INSERT … SELECT — MVCC Isolation
INSERT INTO target SELECT ... FROM source executes the SELECT phase under
the same snapshot as any other read in the transaction — fixed at BEGIN.
This prevents the “Halloween problem”: rows inserted by this INSERT have
txn_id_created = current_txn_id. The snapshot was taken before any insert
occurred, so snapshot_id ≤ current_txn_id. The MVCC visibility rule
(txn_id_created < snapshot_id) causes newly inserted rows to be invisible to
the SELECT scan. The result:
- If
source = target(inserting from a table into itself): the SELECT sees exactly the rows that existed atBEGIN. The inserted copies are not re-scanned. No infinite loop. - If another transaction inserts rows into
sourceafter this transaction’sBEGIN: those rows are also invisible (consistent snapshot).
Before BEGIN: source = {row1, row2}
After BEGIN: snapshot_id = 3 (max_committed = 2)
INSERT INTO source SELECT * FROM source:
SELECT sees: {row1 (xmin=1), row2 (xmin=2)} — both have xmin < snapshot_id ✅
Inserts: row3 (xmin=3), row4 (xmin=3) — xmin = current_txn_id = 3
SELECT does NOT see row3 or row4 (xmin ≮ snapshot_id) ✅
After COMMIT: source = {row1, row2, row3, row4} ← exactly 2 new rows, not infinite
Subquery Execution
Subquery execution is integrated into the expression evaluator via the
SubqueryRunner trait.

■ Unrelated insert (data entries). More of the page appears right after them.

/-- R122, R123: a push and what QPOP waits for; R376: a command queues; R380: scale registers. -/
theorem test_queues_and_matrix :
    RegFile.read ((one (.qpush 1 6 7) (setX [(6, 42)])).coreAt 0).q 1 = [42] ∧
    ((one (.qpop 5 1 7) id).slot.wait.map (·.kind)) = some 3 ∧
    (one (.eset 1 6 7) (setX [(6, 0x40000000)])).e 1 = 0x40000000 ∧
    trapOf (one (.mzero 0 7) id) = some (.illegal, 0xC0000407) := by decide +kernel

/-- R42: DONE ends the task; R132: YIELD with no other ready slot goes on; R46: PRIO sets the class. -/
theorem test_tasks :
    (one (.done 7) id).slot.task.isNone ∧ (one (.yield 7) id).pc = 0x10004 ∧ (one (.prio 3 7) id).slot.prio = 3 ∧
    ((one (.umask 7) id).coreAt 0).opener = some 0 := by decide +kernel

/-- R133, R224, R268: a WAITC tag of more than 16 bits traps; FENCE retires; a barrier of one retires at once. -/
theorem test_waits :
    (trapOf (one (.waitc 5 6 7) (setX [(6, 0x10000)]))).map (·.1) = some .illegal ∧ (one (.fence 2 3 7) id).pc = 0x10004 ∧
    (one (.bar 6 7) (setX [(6, 0x100)])).pc = 0x10004 := by decide +kernel

/-! ### Witnesses: a state and operands that meet the hypotheses of each statement, clause by clause -/

/-- A worker slot of core 0 with a started, committed task; the page at 0x10000 is mapped. -/
def wk : State := State.reset.withFetchWord 64 0
def wx (l : List (BitVec 5 × W64)) : State := wk.mod (setX l)
/-- The same with every floating-point event enabled. -/
def wtrap (l : List (BitVec 5 × W64)) : State := (wx l).mod (fun t => { t with fen := 0x3F })
/-- The same with stream 2 bound to v24 and its next element at hand, or a fault in its place. -/
def wbound (f : Option (Cause × W64)) : State :=
  wk.mod (fun t => { t with z := RegFile.write t.z 2 ⟨some ⟨0x10000, 1, 1, 1, 64, 64, 64, 0⟩, 0, 0, 0, some 24, true, [⟨0, f⟩]⟩ })

theorem witness_IntegerResults : (wx [(6, 1)]).runs 7 = true ∧ wk.runs 9 = true := by decide +kernel

theorem witness_ImmediateAndFieldResults : wk.runs 7 = true ∧ (wx [(6, -1)]).runs 15 = false := by decide +kernel

theorem witness_CompareAndPredicateResults : wk.runs 7 = true ∧ (5 : BitVec 3).toNat < 6 ∧ (0 : BitVec 3).toNat < 6 := by
  decide +kernel

theorem witness_ScalarFloatResults : wk.runs 7 = true ∧ (0 : BitVec 3).toNat < 2 ∧ (1 : BitVec 3).toNat < 2 ∧
    wk.fpTraps (faddR fp64 wk.rm 0 0).2 = false ∧
    (wtrap []).fpTraps (fdivR fp32 .rne (unpack fp32 0x3F800000) (unpack fp32 0)).2 = true ∧
    wk.fpTraps (fcmpR fp32 0 0 0).2 = false ∧ (wtrap []).fpTraps (fcmpR fp64 2 0x7FF8000000000000 0).2 = true := by
  decide +kernel

theorem witness_ControlFlow : (wx [(6, 0x10040)]).runs 7 = true ∧ ((wx [(6, 0x10040)]).x 6).toNat % 4 = 0 ∧
    (wx [(6, 0x10043)]).runs 7 = true ∧ ((wx [(6, 0x10043)]).x 6).toNat % 4 ≠ 0 := by decide +kernel

/-- The last aligned double word of the mapped page. -/
def ld0 : ScalarAccess := ⟨true, true, 5, 6, 0, 8, 0, 0, 0, 4, 7⟩
def st0 : ScalarAccess := ⟨false, false, 5, 6, 0, 8, 0, 0, 0, 4, 7⟩
def topWord : State := wx [(6, 0x1FFF8)]

theorem witness_ScalarLoads : scalarAccess (.ld 5 6 0 3 7) = some ld0 ∧ ld0.load = true ∧ Memory.wf topWord.mem = true ∧
    Allowed topWord ld0 0x1FFF8 (.hbm 0x1FFF8 false) ∧ (Place.hbm 0x1FFF8 false).away = none ∧ ld0.ord = 0 ∧ ld0.hint = 0 ∧
    (Place.hbm 0x1FFF8 false).here = true := by
  refine ⟨rfl, rfl, by decide +kernel, ?_, rfl, rfl, rfl, rfl⟩
  constructor <;> decide +kernel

This design allows the compiler to eliminate all subquery
dispatch overhead in the non-subquery path at zero runtime cost.
SubqueryRunner Trait
#![allow(unused)]
fn main() {
pub trait SubqueryRunner {
fn eval_scalar(&mut self, subquery: &SelectStmt) -> Result<Value, DbError>;
fn eval_in(&mut self, subquery: &SelectStmt, needle: &Value) -> Result<Value, DbError>;
fn eval_exists(&mut self, subquery: &SelectStmt) -> Result<bool, DbError>;
}
}
All expression evaluation is dispatched through eval_with<R: SubqueryRunner>:
#![allow(unused)]
fn main() {
pub fn eval_with<R: SubqueryRunner>(
expr: &Expr,
row: &Row,
runner: &mut R,
) -> Result<Value, DbError>
}
Two concrete implementations exist:
| Implementation | Purpose |
|---|---|
NoSubquery | Used for simple expressions with no subqueries. All three SubqueryRunner methods are unreachable!(). Monomorphization guarantees they are dead code. |
ExecSubqueryRunner<'a> | Used when the query contains at least one subquery. Holds mutable references to storage, the transaction manager, and the outer row for correlated access. |
SubqueryRunner as a generic trait parameter — rather than a runtime Option<&mut dyn FnMut> or a boolean flag — allows the compiler to generate two separate code paths: eval_with::<NoSubquery> and eval_with::<ExecSubqueryRunner>. In the NoSubquery path, every subquery branch is dead code and is eliminated by LLVM. A runtime option would add a pointer-width check plus a potential indirect call on every expression node evaluation, even for the 99% of expressions that have no subqueries.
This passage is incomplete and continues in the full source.